- [EXERCISE MATERIAL]
-- ==== Sys2Proof/Certificates/Slice0/Obligations.lean ====
section
/-! DEFINITION. The statements for the provers. -/
open Sys2Proof Sys2Proof.Machine

/-- R24, R26: a signal-link command of the active pair is accepted and one of the standby pair discarded and counted; a region's report carries its
whole current capacity under the next number, and a consumer applies a report that the region sent exactly when its number is later than the last
applied. R50, R51: a full receive bridge drops the word, marks what holds it and counts; an empty transmit bridge ends the FEC codeword of a tree
lane with a parity that fails, marks the frame of a tether lane invalid, and gives each frame in transmission of an uplink lane's MACs an invalid
FCS, and counts. Beyond the rules it rests on the model's choices and readings of log entries 13, 22, 23 and 39. -/
def Obligations.SignalCapacityAndBridges : Prop :=
  (∀ (s : State) (r : Fin 13), ∃ t, exec (.signalCommand r true) s = .next t ∧ t.fw.discarded.get r = s.fw.discarded.get r + 1 ∧
    t.fw.accepted = s.fw.accepted) ∧
  (∀ (s : State) (r : Fin 13), ∃ t, exec (.signalCommand r false) s = .next t ∧ t.fw.accepted.get r = s.fw.accepted.get r + 1 ∧
    t.fw.discarded = s.fw.discarded) ∧
  (∀ (s : State) (r : Nat), ((s.reportCapacity r).pace.capSent.get r).head? = some ⟨(s.pace.capSeq.get r + 1) % 65536, capacityOf s r⟩ ∧
    (s.reportCapacity r).pace.capSeq.get r = (s.pace.capSeq.get r + 1) % 65536) ∧
  (∀ (s : State) (k : Consumer) (r : Fin 13) (n : BitVec 16) (x : CapReport),
    (s.pace.capSent.get r.val).find? (fun y => y.seq == n.toNat) = some x → laterSeq (s.pace.held.get (consumerKey k r)).last x.seq = true →
    exec (.capacityReport k r n) s = .next { s with pace.held := s.pace.held.set (consumerKey k r) ⟨some x.seq, some x.figures⟩ }) ∧
  (∀ (s : State) (k : Consumer) (r : Fin 13) (n : BitVec 16), laterSeq (s.pace.held.get (consumerKey k r)).last n.toNat = false →
    exec (.capacityReport k r n) s = .next s) ∧
  (∀ (s : State) (k : Consumer) (r : Fin 13) (n : BitVec 16), (s.pace.capSent.get r.val).find? (fun y => y.seq == n.toNat) = none →
    exec (.capacityReport k r n) s = .next s) ∧
  (∀ (s : State) (ty : Fin 3) (i : Fin 128), ∃ t, exec (.bridgeOverrun ty i) s = .next t ∧
    t.pace.spoiled.get (laneIndex ty i) = true ∧ t.pace.overruns.get (laneIndex ty i) = s.pace.overruns.get (laneIndex ty i) + 1) ∧
  (∀ (s : State) (i : Fin 128), ∃ t, exec (.bridgeUnderrun 0 i) s = .next t ∧
    t.outbox = s.outbox ++ [.badCodeword i] ∧ t.pace.underruns.get (laneIndex 0 i) = s.pace.underruns.get (laneIndex 0 i) + 1) ∧
  (∀ (s : State) (i : Fin 128), ∃ t, exec (.bridgeUnderrun 1 i) s = .next t ∧
    t.outbox = s.outbox ++ (((List.range 32).filter (fun m => macUsed s m && (macLanes s m).contains i.val && decide (s.up < (s.mac m).busyUntil))).filterMap
      (fun m => (s.mac m).sending.map Out.badFcs)) ∧
    t.pace.underruns.get (laneIndex 1 i) = s.pace.underruns.get (laneIndex 1 i) + 1) ∧
  (∀ (s : State) (i : Fin 128), ∃ t, exec (.bridgeUnderrun 2 i) s = .next t ∧
    t.outbox = s.outbox ++ [.tetherInvalid i] ∧ t.pace.underruns.get (laneIndex 2 i) = s.pace.underruns.get (laneIndex 2 i) + 1)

- [PROMPT]
Copy out the range of lines above starting at the line with "FCS, and counts." and ending at the line with "(∀ (s : State) (ty", exactly and including both.

- [EXERCISE ANSWER]
FCS, and counts. Beyond the rules it rests on the model's choices and readings of log entries 13, 22, 23 and 39. -/
def Obligations.SignalCapacityAndBridges : Prop :=
  (∀ (s : State) (r : Fin 13), ∃ t, exec (.signalCommand r true) s = .next t ∧ t.fw.discarded.get r = s.fw.discarded.get r + 1 ∧
    t.fw.accepted = s.fw.accepted) ∧
  (∀ (s : State) (r : Fin 13), ∃ t, exec (.signalCommand r false) s = .next t ∧ t.fw.accepted.get r = s.fw.accepted.get r + 1 ∧
    t.fw.discarded = s.fw.discarded) ∧
  (∀ (s : State) (r : Nat), ((s.reportCapacity r).pace.capSent.get r).head? = some ⟨(s.pace.capSeq.get r + 1) % 65536, capacityOf s r⟩ ∧
    (s.reportCapacity r).pace.capSeq.get r = (s.pace.capSeq.get r + 1) % 65536) ∧
  (∀ (s : State) (k : Consumer) (r : Fin 13) (n : BitVec 16) (x : CapReport),
    (s.pace.capSent.get r.val).find? (fun y => y.seq == n.toNat) = some x → laterSeq (s.pace.held.get (consumerKey k r)).last x.seq = true →
    exec (.capacityReport k r n) s = .next { s with pace.held := s.pace.held.set (consumerKey k r) ⟨some x.seq, some x.figures⟩ }) ∧
  (∀ (s : State) (k : Consumer) (r : Fin 13) (n : BitVec 16), laterSeq (s.pace.held.get (consumerKey k r)).last n.toNat = false →
    exec (.capacityReport k r n) s = .next s) ∧
  (∀ (s : State) (k : Consumer) (r : Fin 13) (n : BitVec 16), (s.pace.capSent.get r.val).find? (fun y => y.seq == n.toNat) = none →
    exec (.capacityReport k r n) s = .next s) ∧
  (∀ (s : State) (ty : Fin 3) (i : Fin 128), ∃ t, exec (.bridgeOverrun ty i) s = .next t ∧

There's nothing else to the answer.